Рядовой Секирин, как и многие, лежал в придорожной канаве наполовину в мерзкой жиже, прикрыв голову автоматом, прижавшись щекой к рыжей, похожей на дерьмо, глине. Андрей сопел как загнанная лошадь. В голове стоял сплошной звон, неистово стучало сердце, выпрыгивая из груди. Под ногами хлюпала холодная вода. Комья грязи, осколки и пули со свистом проносились над головой.
"Неужели, все! Амба! Неужели, никогда больше не увидит: ни Светки, ни близких, ни друзей, ни родного города!" — пронеслось у него в голове. Он представил, как его завернутого в шуршащую фольгу молчаливые угрюмые солдаты грузят в кузов машины.
"Вот дурак, чего в институте не училось! Теперь приключений на свою жопу выше крыши!" — думал Андрей.
В политехнический институт, в отличие от своих сверстников, он поступил без особого труда. Учебой там себя дюже не утруждал, так как науки ему всегда давались легко. Да, вот, лень-матушка сгубила. Вместо, того, чтобы ездить регулярно в институт на занятия, он предпочитал подольше понежиться в постельке, поболтаться по тусовкам, погонять музыку на полную катушку. Бедные соседи, как еще не оглохли. И вот подошла пора сдачи зачетов и экзаменов. Тут-то все и началось! Преподаватели будто сговорились, все, как один. Тем, кто аккуратно посещал лекции и лабораторные, экзамены и зачеты поставили, можно сказать, «автоматом». А с тех, кто прогуливал и отлынивал от занятий, драли три шкуры. Андрей тоже попал в тот "черный список". Тут не помогли, ни его цепкий изворотливый ум, ни последние две недели перед экзаменами, которые он усиленно готовился. Педагоги постарались отыграться за неуважение к их труду. Сессия для него прошла с плачевными результатами. Вышибли его с треском с первого курса за несданные «хвосты». Не успел он прийти в себя после игнания из "храма науки", как принесли повестку в "доблестную армию".
"Еще утром, когда тащились по туманной горной дороге на эту, будь она проклята, зачистку в селение Ялхой-Мохк, у него было нехорошее предчувствие, что сегодняшний день скверно кончится. Так и случилось! Возвращаясь, угодили в засаду! До дембеля всего-то, ничего! Кот наплакал! И на тебе!"

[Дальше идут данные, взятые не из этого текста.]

theorem State.setStatus_touches {c : Nat} (hK : Part.fld .status ∈ W) (h : Touches W s t) :
    Touches W s (t.setStatus c) :=
  h.one hK (fun g e => by cases g <;> first | rfl | exact absurd rfl e) rfl rfl rfl rfl rfl rfl rfl

theorem State.refuse_touches {c : Nat} (hK : Part.fld .status ∈ W) (h : Touches W s t) :
    Touches W s (t.refuse c) := State.setStatus_touches hK h

theorem State.send_touches {m : List OutMsg} (hK : Part.fld .sent ∈ W) (h : Touches W s t) :
    Touches W s (t.send m) :=
  h.one hK (fun g e => by cases g <;> first | rfl | exact absurd rfl e) rfl rfl rfl rfl rfl rfl rfl

theorem State.sendMore_touches {m : List OutMsg} (hK : Part.fld .sent ∈ W) (h : Touches W s t) :
    Touches W s (t.sendMore m) :=
  h.one hK (fun g e => by cases g <;> first | rfl | exact absurd rfl e) rfl rfl rfl rfl rfl rfl rfl

theorem State.noteRecent_touches {k v : Nat} (hK : Part.fld .waits ∈ W) (h : Touches W s t) :
    Touches W s (t.noteRecent k v) :=
  h.one hK (fun g e => by cases g <;> first | rfl | exact absurd rfl e) rfl rfl rfl rfl rfl rfl rfl

theorem State.setQueue_touches {q : Nat} {n : NQueue} (hK : Part.fld .queues ∈ W) (h : Touches W s t) :
    Touches W s (t.setQueue q n) :=
  h.one hK (fun g e => by cases g <;> first | rfl | exact absurd rfl e) rfl rfl rfl rfl rfl rfl rfl

theorem State.draw_touches (hK : Part.fld .draws ∈ W) (h : Touches W s t) : Touches W s t.draw.2 :=
  h.one hK (fun g e => by cases g <;> first | rfl | exact absurd rfl e) rfl rfl rfl rfl rfl rfl rfl

theorem State.request_touches {op : PowerOp} (hH : Part.fld .highReqs ∈ W) (hN : Part.fld .normalReqs ∈ W)
    (h : Touches W s t) : Touches W s (t.request op) := by
  unfold State.request; split
  · exact h
  · split
    · exact h.one hH (fun g e => by cases g <;> first | rfl | exact absurd rfl e) rfl rfl rfl rfl rfl rfl rfl
    · exact h.one hN (fun g e => by cases g <;> first | rfl | exact absurd rfl e) rfl rfl rfl rfl rfl rfl rfl

theorem State.release_touches {op : PowerOp} (hG : Part.fld .grants ∈ W) (hH : Part.fld .highReqs ∈ W)
    (hN : Part.fld .normalReqs ∈ W) (h : Touches W s t) : Touches W s (t.release op) :=
  h.other (fun f => by cases f <;> first | exact .inr rfl | exact .inl ‹_›) rfl rfl rfl rfl rfl rfl rfl

/-! ## Keeping the form alone -/

theorem Keeps.setReg {r : Reg} {i v : Nat} (h : Keeps s t) : Keeps s (t.setReg r i v) :=
  h.trans (State.setReg_touches_any (W := [.anyReg]) (by simp) (.refl _ t)).keeps

theorem Keeps.putReg {r : Reg} {i v : Nat} (h : Keeps s t) : Keeps s (t.putReg r i v) :=
  h.trans (State.putReg_touches_any (W := [.anyReg, .fld .keepPending]) (by simp) (by simp) (.refl _ t)).keeps

theorem Keeps.cond {b : Bool} {f : State → State} (h : Keeps s t) (hf : Keeps t (f t)) : Keeps s (t.cond b f) := by
  unfold State.cond
  split
  · exact h.trans hf
  · exact h

/-- A command that goes on keeps the form. -/
def OutKeeps (s : State) (o : Out) : Prop := ∃ u, o = .next u ∧ Keeps s u

/-- Likewise for a command, where there is one. -/
def OptKeeps (s : State) (x : Option Out) : Prop := ∀ o, x = some o → OutKeeps s o

theorem OutTouches.keeps {o : Out} (h : OutTouches W s o) : OutKeeps s o :=
  let ⟨u, e, k⟩ := h
  ⟨u, e, k.keeps⟩

theorem OutKeeps.next (h : Keeps s t) : OutKeeps s (.next t) := ⟨t, rfl, h⟩

theorem OutKeeps.ite {c : Prop} [Decidable c] {o p : Out} (ho : OutKeeps s o) (hp : OutKeeps s p) :
    OutKeeps s (if c then o else p) := by split <;> assumption

theorem OptKeeps.none : OptKeeps s .none := by
  intro o e
  injection e

theorem OptKeeps.some {o : Out} (h : OutKeeps s o) : OptKeeps s (.some o) := by
  intro p e
  injection e with e
  exact e ▸ h

/-- What each step of a loop keeps holds after the loop. -/
theorem forN_inv {α : Type} {P : α → Prop} {n : Nat} {a : α} {f : α → Nat → α} (h : P a)
    (hf : ∀ x k, P x → P (f x k)) : P (forN n a f) := by
  unfold forN
  generalize List.range n = l
  induction l generalizing a with
  | nil => exact h
  | cons b l ih => exact ih (hf a b h)

/-- A loop whose steps also answer something touches what each step does. -/
theorem forNSnd_touches {α : Type} {n : Nat} {p : α × State} {f : α × State → Nat → α × State}
    (h : Touches W s p.2) (hf : ∀ x a, Touches W s x.2 → Touches W s (f x a).2) :
    Touches W s (forN n p f).2 := foldlSnd_touches h hf

end Sys2Proof.Machine
end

— Суки!! Гады!! — застонал от бессилья, расстроенный парень. Зверея, вцепился зубами в засаленный рукав. — Мразь, черножопая!! Сволочи!! Своло…!
Неожиданно с боку вздыбилась земля, дохнув жарким дыханием, окатив всех брызгами и крошкой. Солдата ударило в бок и словно каленым железом прожгло чуть ниже «броника», чиркнув по пряжке. Он почувствовал, как что-то горячее заполняет пах.
— А-а! А-а! — Андрей выпустил АКМ и сполз вниз, не зная, куда деваться от нестерпимой режущей боли. Его пальцы судорожно скребли землю, между ними выдавливалась как крем от торта, липкая почва, вперемежку с опавшими листьями. Рядом, кто-то дико кричал. Подняв голову, он увидел как, развернувшись к нему, матерясь, прапорщик Стефаныч меняет «рожок». У его ног на четвереньках в луже, уткнувшись окровавленным лицом в землю, притулился кто-то из сержантов. То ли Афонин, то ли Елагин. Из-за хрипящего сержанта куда-то мимо Андрея смотрели неподвижные обезумевшие глаза рядового Свистунова, «душок» сжался в комок и что-то шептал побелевшими губами. В красном покрытом цыпками кулаке с разбитыми костяшками он сжимал маленькую потертую иконку на шнурке. По замурзанным щекам, оставляя борозды, текли слезы.
— Пи…дюлей, захотел?! Бери автомат, сука!! В лобешник дать?! — накинулся на «молодого» снайпер Володя Кныш, грубо пихая того сапогом в зад и замахиваясь прикладом разбитой "эсвэдэшки".
— Ахмеды, мать вашу, всю оптику изуродовали, мерзавцы! — отчаянно ругался он, не обращая никакого внимания на стрельбу и грохот вокруг.
Слева дружно огрызнулись пулеметными очередями «собры». Сквозь гул донеслось знакомое стрекотание «вертушек». Над колонной пронеслись Ми-8 из группы огневой поддержки, развернувшись, они вдарили «нурсами» по серым вершинам.
— Степан! Живем! — крикнул весь прокопченный старший лейтенант Колосков с дымящимся ПКМом, подползая к "бээмпешке".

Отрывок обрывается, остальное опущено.